*** Records shown ***

/-! ## The advance transition (40_getbytes.md R107) -/

@[simp] theorem advance_seeded (c : Counter) (e : List PortEvent) (s : State) : (advance c e s).seeded = s.seeded := rfl
@[simp] theorem advance_seed (c : Counter) (e : List PortEvent) (s : State) : (advance c e s).seed = s.seed := rfl
@[simp] theorem advance_keylen (c : Counter) (e : List PortEvent) (s : State) : (advance c e s).keylen = s.keylen := rfl
@[simp] theorem advance_ctr (c : Counter) (e : List PortEvent) (s : State) : (advance c e s).ctr = c := rfl
@[simp] theorem advance_bsel (c : Counter) (e : List PortEvent) (s : State) : (advance c e s).bsel = s.bsel := rfl
@[simp] theorem advance_len (c : Counter) (e : List PortEvent) (s : State) : (advance c e s).len = s.len := rfl
@[simp] theorem advance_pos (c : Counter) (e : List PortEvent) (s : State) : (advance c e s).pos = s.pos := rfl
@[simp] theorem advance_minReg (c : Counter) (e : List PortEvent) (s : State) : (advance c e s).minReg = s.minReg := rfl
@[simp] theorem advance_maxReg (c : Counter) (e : List PortEvent) (s : State) : (advance c e s).maxReg = s.maxReg := rfl
@[simp] theorem advance_seedin (c : Counter) (e : List PortEvent) (s : State) : (advance c e s).seedin = s.seedin := rfl
@[simp] theorem advance_result (c : Counter) (e : List PortEvent) (s : State) : (advance c e s).result = s.result := rfl
@[simp] theorem advance_err (c : Counter) (e : List PortEvent) (s : State) : (advance c e s).err = s.err := rfl
@[simp] theorem advance_errPrev (c : Counter) (e : List PortEvent) (s : State) : (advance c e s).errPrev = s.errPrev := rfl
@[simp] theorem advance_out (c : Counter) (e : List PortEvent) (s : State) : (advance c e s).out = s.out := rfl
@[simp] theorem advance_cap (c : Counter) (e : List PortEvent) (s : State) : (advance c e s).cap = s.cap := rfl
@[simp] theorem advance_host (c : Counter) (e : List PortEvent) (s : State) : (advance c e s).host = s.host := rfl
@[simp] theorem advance_reads (c : Counter) (e : List PortEvent) (s : State) : (advance c e s).reads = s.reads := rfl
@[simp] theorem advance_port (c : Counter) (e : List PortEvent) (s : State) : (advance c e s).port = s.port ++ e := rfl

/-- Two advances are one. -/
@[simp] theorem advance_advance (c c' : Counter) (e e' : List PortEvent) (s : State) :
    advance c e (advance c' e' s) = advance c (e' ++ e) s := by simp [advance]

/-- An advance to where the counter stands, with no request, is none. -/
@[simp] theorem advance_self (s : State) : advance s.ctr [] s = s := by simp [advance]

/-! ## The replace transition (10_state.md R27) -/

@[simp] theorem replaceStream_seeded (v : SeedBytes) (k : KeyLen) (c : Counter) (s : State) : (replaceStream v k c s).seeded = s.seeded := rfl
@[simp] theorem replaceStream_seed (v : SeedBytes) (k : KeyLen) (c : Counter) (s : State) : (replaceStream v k c s).seed = v := rfl
@[simp] theorem replaceStream_keylen (v : SeedBytes) (k : KeyLen) (c : Counter) (s : State) : (replaceStream v k c s).keylen = k := rfl
@[simp] theorem replaceStream_ctr (v : SeedBytes) (k : KeyLen) (c : Counter) (s : State) : (replaceStream v k c s).ctr = c := rfl
@[simp] theorem replaceStream_bsel (v : SeedBytes) (k : KeyLen) (c : Counter) (s : State) : (replaceStream v k c s).bsel = backend s.cap k := rfl
@[simp] theorem replaceStream_len (v : SeedBytes) (k : KeyLen) (c : Counter) (s : State) : (replaceStream v k c s).len = s.len := rfl
@[simp] theorem replaceStream_pos (v : SeedBytes) (k : KeyLen) (c : Counter) (s : State) : (replaceStream v k c s).pos = s.pos := rfl
@[simp] theorem replaceStream_minReg (v : SeedBytes) (k : KeyLen) (c : Counter) (s : State) : (replaceStream v k c s).minReg = s.minReg := rfl
@[simp] theorem replaceStream_maxReg (v : SeedBytes) (k : KeyLen) (c : Counter) (s : State) : (replaceStream v k c s).maxReg = s.maxReg := rfl
@[simp] theorem replaceStream_seedin (v : SeedBytes) (k : KeyLen) (c : Counter) (s : State) : (replaceStream v k c s).seedin = s.seedin := rfl
@[simp] theorem replaceStream_result (v : SeedBytes) (k : KeyLen) (c : Counter) (s : State) : (replaceStream v k c s).result = s.result := rfl
@[simp] theorem replaceStream_err (v : SeedBytes) (k : KeyLen) (c : Counter) (s : State) : (replaceStream v k c s).err = s.err := rfl
@[simp] theorem replaceStream_errPrev (v : SeedBytes) (k : KeyLen) (c : Counter) (s : State) : (replaceStream v k c s).errPrev = s.errPrev := rfl
@[simp] theorem replaceStream_out (v : SeedBytes) (k : KeyLen) (c : Counter) (s : State) : (replaceStream v k c s).out = s.out := rfl
@[simp] theorem replaceStream_cap (v : SeedBytes) (k : KeyLen) (c : Counter) (s : State) : (replaceStream v k c s).cap = s.cap := rfl
@[simp] theorem replaceStream_host (v : SeedBytes) (k : KeyLen) (c : Counter) (s : State) : (replaceStream v k c s).host = s.host := rfl
@[simp] theorem replaceStream_reads (v : SeedBytes) (k : KeyLen) (c : Counter) (s : State) : (replaceStream v k c s).reads = s.reads := rfl
@[simp] theorem replaceStream_port (v : SeedBytes) (k : KeyLen) (c : Counter) (s : State) : (replaceStream v k c s).port = s.port := rfl

/-! ## The erasure commands' replace (43_erasure.md R172) -/

@[simp] theorem eraseWith_seeded (b : ByteString) (s : State) : (eraseWith b s).seeded = s.seeded := by dsimp only [eraseWith, replaceStream]
@[simp] theorem eraseWith_seed (b : ByteString) (s : State) : (eraseWith b s).seed = toSeed b := by dsimp only [eraseWith, replaceStream]
@[simp] theorem eraseWith_keylen (b : ByteString) (s : State) : (eraseWith b s).keylen = .bits256 := by dsimp only [eraseWith, replaceStream]
@[simp] theorem eraseWith_ctr (b : ByteString) (s : State) : (eraseWith b s).ctr = 0 := by dsimp only [eraseWith, replaceStream]
@[simp] theorem eraseWith_bsel (b : ByteString) (s : State) : (eraseWith b s).bsel = backend s.cap .bits256 := by dsimp only [eraseWith, replaceStream]
@[simp] theorem eraseWith_len (b : ByteString) (s : State) : (eraseWith b s).len = s.len := by dsimp only [eraseWith, replaceStream]
@[simp] theorem eraseWith_pos (b : ByteString) (s : State) : (eraseWith b s).pos = s.pos := by dsimp only [eraseWith, replaceStream]
@[simp] theorem eraseWith_minReg (b : ByteString) (s : State) : (eraseWith b s).minReg = s.minReg := by dsimp only [eraseWith, replaceStream]
@[simp] theorem eraseWith_maxReg (b : ByteString) (s : State) : (eraseWith b s).maxReg = s.maxReg := by dsimp only [eraseWith, replaceStream]
@[simp] theorem eraseWith_seedin (b : ByteString) (s : State) : (eraseWith b s).seedin = s.seedin := by dsimp only [eraseWith, replaceStream]
@[simp] theorem eraseWith_result (b : ByteString) (s : State) : (eraseWith b s).result = s.result := by dsimp only [eraseWith, replaceStream]
@[simp] theorem eraseWith_err (b : ByteString) (s : State) : (eraseWith b s).err = s.err := by dsimp only [eraseWith, replaceStream]
@[simp] theorem eraseWith_errPrev (b : ByteString) (s : State) : (eraseWith b s).errPrev = s.errPrev := by dsimp only [eraseWith, replaceStream]
@[simp] theorem eraseWith_out (b : ByteString) (s : State) : (eraseWith b s).out = s.out := by dsimp only [eraseWith, replaceStream]
@[simp] theorem eraseWith_cap (b : ByteString) (s : State) : (eraseWith b s).cap = s.cap := by dsimp only [eraseWith, replaceStream]
@[simp] theorem eraseWith_host (b : ByteString) (s : State) : (eraseWith b s).host = s.host := by dsimp only [eraseWith, replaceStream]
@[simp] theorem eraseWith_reads (b : ByteString) (s : State) : (eraseWith b s).reads = s.reads := by dsimp only [eraseWith, replaceStream]
@[simp] theorem eraseWith_port (b : ByteString) (s : State) : (eraseWith b s).port = s.port := by dsimp only [eraseWith, replaceStream]

/-! ## Clearing the staging register (42_seek_reseed.md R156) -/

@[simp] theorem clearStaging_seeded (s : State) : (clearStaging s).seeded = s.seeded := rfl
@[simp] theorem clearStaging_seed (s : State) : (clearStaging s).seed = s.seed := rfl
@[simp] theorem clearStaging_keylen (s : State) : (clearStaging s).keylen = s.keylen := rfl
@[simp] theorem clearStaging_ctr (s : State) : (clearStaging s).ctr = s.ctr := rfl
@[simp] theorem clearStaging_bsel (s : State) : (clearStaging s).bsel = s.bsel := rfl
@[simp] theorem clearStaging_len (s : State) : (clearStaging s).len = s.len := rfl
@[simp] theorem clearStaging_pos (s : State) : (clearStaging s).pos = s.pos := rfl
@[simp] theorem clearStaging_minReg (s : State) : (clearStaging s).minReg = s.minReg := rfl
@[simp] theorem clearStaging_maxReg (s : State) : (clearStaging s).maxReg = s.maxReg := rfl
@[simp] theorem clearStaging_seedin (s : State) : (clearStaging s).seedin = zeroSeed := rfl
@[simp] theorem clearStaging_result (s : State) : (clearStaging s).result = s.result := rfl
@[simp] theorem clearStaging_err (s : State) : (clearStaging s).err = s.err := rfl
@[simp] theorem clearStaging_errPrev (s : State) : (clearStaging s).errPrev = s.errPrev := rfl
@[simp] theorem clearStaging_out (s : State) : (clearStaging s).out = s.out := rfl
@[simp] theorem clearStaging_cap (s : State) : (clearStaging s).cap = s.cap := rfl
@[simp] theorem clearStaging_host (s : State) : (clearStaging s).host = s.host := rfl
@[simp] theorem clearStaging_reads (s : State) : (clearStaging s).reads = s.reads := rfl
@[simp] theorem clearStaging_port (s : State) : (clearStaging s).port = s.port := rfl

/-! ## Writing RESULT (41_getint.md R130) -/

@[simp] theorem writeResult_seeded (r : Int) (s : State) : (writeResult r s).seeded = s.seeded := rfl
@[simp] theorem writeResult_seed (r : Int) (s : State) : (writeResult r s).seed = s.seed := rfl
@[simp] theorem writeResult_keylen (r : Int) (s : State) : (writeResult r s).keylen = s.keylen := rfl
@[simp] theorem writeResult_ctr (r : Int) (s : State) : (writeResult r s).ctr = s.ctr := rfl
@[simp] theorem writeResult_bsel (r : Int) (s : State) : (writeResult r s).bsel = s.bsel := rfl
@[simp] theorem writeResult_len (r : Int) (s : State) : (writeResult r s).len = s.len := rfl
@[simp] theorem writeResult_pos (r : Int) (s : State) : (writeResult r s).pos = s.pos := rfl
@[simp] theorem writeResult_minReg (r : Int) (s : State) : (writeResult r s).minReg = s.minReg := rfl
@[simp] theorem writeResult_maxReg (r : Int) (s : State) : (writeResult r s).maxReg = s.maxReg := rfl
@[simp] theorem writeResult_seedin (r : Int) (s : State) : (writeResult r s).seedin = s.seedin := rfl
@[simp] theorem writeResult_result (r : Int) (s : State) : (writeResult r s).result = BitVec.ofInt 64 r := rfl
@[simp] theorem writeResult_err (r : Int) (s : State) : (writeResult r s).err = s.err := rfl
@[simp] theorem writeResult_errPrev (r : Int) (s : State) : (writeResult r s).errPrev = s.errPrev := rfl
@[simp] theorem writeResult_out (r : Int) (s : State) : (writeResult r s).out = s.out := rfl
@[simp] theorem writeResult_cap (r : Int) (s : State) : (writeResult r s).cap = s.cap := rfl
@[simp] theorem writeResult_host (r : Int) (s : State) : (writeResult r s).host = s.host := rfl
@[simp] theorem writeResult_reads (r : Int) (s : State) : (writeResult r s).reads = s.reads := rfl
@[simp] theorem writeResult_port (r : Int) (s : State) : (writeResult r s).port = s.port := rfl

*** End of Records shown ***

__Task instructions__
Determine the number of lines in the preceding data that contain the word "transition". Reply with that number only.

__Solution below__
2